Member of the New Hampshire House of Representatives from the Carroll 6th district
- In office December 2, 2020 – December 7, 2022
- Preceded by: Edith DesMarais
- Succeeded by: Katy Peternel

Personal details
- Born: January 1, 1999 (age 27) Newton, New Hampshire, U.S.
- Party: Republican
- Alma mater: St. Anselm College
- Profession: Legislative Advocate
- Website: https://www.brodiefornh.com

= Brodie Deshaies =

American politician

Brodie Deshaies (born January 1, 1999) is an American politician in the state of New Hampshire.
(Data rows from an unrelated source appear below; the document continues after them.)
-- ==== Sys2Proof/Laws/Memory.lean ====
section
/-! SUPPORT. Target memory: a read after a write, and the canonical form, which every memory operation keeps. -/

namespace Sys2Proof.Machine

theorem Memory.read_erase_same (m : Memory) (a : Nat) : (m.erase a).read a = unlistedByte := by
  induction m with
  | nil => rfl
  | cons c rest ih =>
    obtain ⟨b, v⟩ := c
    by_cases h : a = b <;> simp [Memory.erase, Memory.read, h] <;> simpa [h] using ih

theorem Memory.read_erase_other (m : Memory) (a b : Nat) (h : b ≠ a) : (m.erase a).read b = m.read b := by
  induction m with
  | nil => rfl
  | cons c rest ih =>
    obtain ⟨d, v⟩ := c
    by_cases hd : a = d
    · subst hd; simp [Memory.erase, Memory.read, h, ih]
    · simp [Memory.erase, Memory.read, hd, ih]

theorem Memory.read_insert_same (m : Memory) (a : Nat) (v : Byte) (h : ∀ c ∈ m, c.1 ≠ a) :
    (m.insert a v).read a = v := by
  induction m with
  | nil => simp [Memory.insert, Memory.read]
  | cons c rest ih =>
    obtain ⟨d, w⟩ := c
    have hd : a ≠ d := fun e => h (d, w) (by simp) e.symm
    by_cases hlt : a < d
    · simp [Memory.insert, Memory.read, hlt]
    · simpa [Memory.insert, Memory.read, hlt, hd] using ih fun c hc => h c (by simp [hc])

theorem Memory.read_insert_other (m : Memory) (a b : Nat) (v : Byte) (h : b ≠ a) :
    (m.insert a v).read b = m.read b := by
  induction m with
  | nil => simp [Memory.insert, Memory.read, h]
  | cons c rest ih =>
    obtain ⟨d, w⟩ := c
    by_cases hlt : a < d <;> simp [Memory.insert, Memory.read, hlt, h, ih]

theorem Memory.mem_erase_ne (m : Memory) (a : Nat) : ∀ c ∈ m.erase a, c.1 ≠ a := by
  induction m with
  | nil => simp [Memory.erase]
  | cons c rest ih =>
    obtain ⟨d, v⟩ := c
    by_cases h : a = d
    · simp only [Memory.erase, if_pos h]; exact ih
    · simp only [Memory.erase, h, if_false, List.mem_cons]
      rintro c (rfl | hc)
      · exact fun e => h e.symm
      · exact ih c hc

/-- A read after a write to the same address gives the value written. -/
theorem Memory.read_write_same (m : Memory) (a : Nat) (v : Byte) : (m.write a v).read a = v := by
  unfold Memory.write
  split
  · rename_i h; rw [h]; exact m.read_erase_same a
  · exact Memory.read_insert_same _ _ _ (m.mem_erase_ne a)

/-- A write leaves every other address alone. -/
theorem Memory.read_write_other (m : Memory) (a b : Nat) (v : Byte) (h : b ≠ a) :
    (m.write a v).read b = m.read b := by
  unfold Memory.write
  split
  · exact m.read_erase_other a b h
  · rw [Memory.read_insert_other _ _ _ _ h, m.read_erase_other a b h]

theorem Memory.wfAbove_mono {lo hi : Nat} {m : Memory} (h : lo ≤ hi) (hm : Memory.wfAbove hi m = true) :
    Memory.wfAbove lo m = true := by
  cases m with
  | nil => rfl
  | cons c rest =>
    simp only [Memory.wfAbove, Bool.and_eq_true, decide_eq_true_eq] at hm ⊢
    exact ⟨⟨⟨by omega, hm.1.1.2⟩, hm.1.2⟩, hm.2⟩

theorem Memory.wfAbove_erase {lo : Nat} {m : Memory} (a : Nat) (hm : Memory.wfAbove lo m = true) :
    Memory.wfAbove lo (m.erase a) = true := by
  induction m generalizing lo with
  | nil => rfl
  | cons c rest ih =>
    obtain ⟨d, v⟩ := c
    simp only [Memory.wfAbove, Bool.and_eq_true, decide_eq_true_eq] at hm
    by_cases h : a = d
    · simpa [Memory.erase, h] using h ▸ Memory.wfAbove_mono (by omega) (ih hm.2)
    · simp only [Memory.erase, h, if_false, Memory.wfAbove, Bool.and_eq_true, decide_eq_true_eq]
      exact ⟨hm.1, ih hm.2⟩

theorem Memory.wfAbove_insert {lo : Nat} {m : Memory} {a : Nat} {v : Byte} (hlo : lo ≤ a) (ha : a < 0x10000)
    (hv : v ≠ unlistedByte) (hne : ∀ c ∈ m, c.1 ≠ a) (hm : Memory.wfAbove lo m = true) :
    Memory.wfAbove lo (m.insert a v) = true := by
  induction m generalizing lo with
  | nil => simp [Memory.insert, Memory.wfAbove, hlo, ha, hv]
  | cons c rest ih =>
    obtain ⟨d, w⟩ := c
    have hd : d ≠ a := hne (d, w) (by simp)
    simp only [Memory.wfAbove, Bool.and_eq_true, decide_eq_true_eq] at hm
    by_cases hlt : a < d
    · simp only [Memory.insert, hlt, if_true, Memory.wfAbove, Bool.and_eq_true, decide_eq_true_eq]
      exact ⟨⟨⟨hlo, ha⟩, by simpa using hv⟩, ⟨⟨by omega, hm.1.1.2⟩, hm.1.2⟩, hm.2⟩
    · simp only [Memory.insert, hlt, if_false, Memory.wfAbove, Bool.and_eq_true, decide_eq_true_eq]
      exact ⟨hm.1, ih (by omega) (fun c hc => hne c (by simp [hc])) hm.2⟩

/-- A write keeps the canonical form. -/
theorem Memory.wf_write {m : Memory} (hm : m.wf = true) {a : Nat} (ha : a < 0x10000) (v : Byte) :
    (m.write a v).wf = true := by
  unfold Memory.write Memory.wf
  split
  · exact Memory.wfAbove_erase a hm
  · exact Memory.wfAbove_insert (Nat.zero_le a) ha ‹_› (m.mem_erase_ne a) (Memory.wfAbove_erase a hm)

/-- The writes of a desynced instruction keep the canonical form. -/
theorem Memory.wf_writeAll {m : Memory} (hm : m.wf = true) (cells : List Host.Cell) :
    (m.writeAll cells).wf = true := by
  induction cells generalizing m with
  | nil => exact hm
  | cons c rest ih => exact ih (Memory.wf_write hm (Nat.mod_lt _ (by decide)) _)

/-- Placing bytes keeps the canonical form. -/
theorem wf_placeBytes {m : Memory} (hm : m.wf = true) (bytes : List Byte) (address : Word) :
    Memory.wf (placeBytes bytes address m) = true := by
  induction bytes generalizing m address with
  | nil => exact hm
  | cons b rest ih => exact ih (Memory.wf_write hm address.isLt b) _

theorem Memory.wf_reset : State.reset.memory.wf = true := rfl

end Sys2Proof.Machine
end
He is a former member of the New Hampshire House of Representatives, serving as a Republican from Carroll County District 6 from 2020 to 2022, and a former member of the Wolfeboro Public Library's Board of Trustees from 2022 to 2024. He is currently a school board member at-large for the Governor Wentworth Regional School District.

== Career ==
Deshaies was a full-time political contractor, working for candidates throughout NH. Deshaies also served as the Wolfeboro delegate to the Republican State Convention, Vice-Chairman of the Winnipesaukee Republicans, and Executive Director of the Saint Anselm College Republicans.

On September 13, 2022, Deshaies lost his seat in the Republican primary, after he was targeted by anti-abortion groups for co-authoring and co-sponsoring a bill that created an exception to New Hampshire's 24-week abortion ban for fatal fetal anomalies.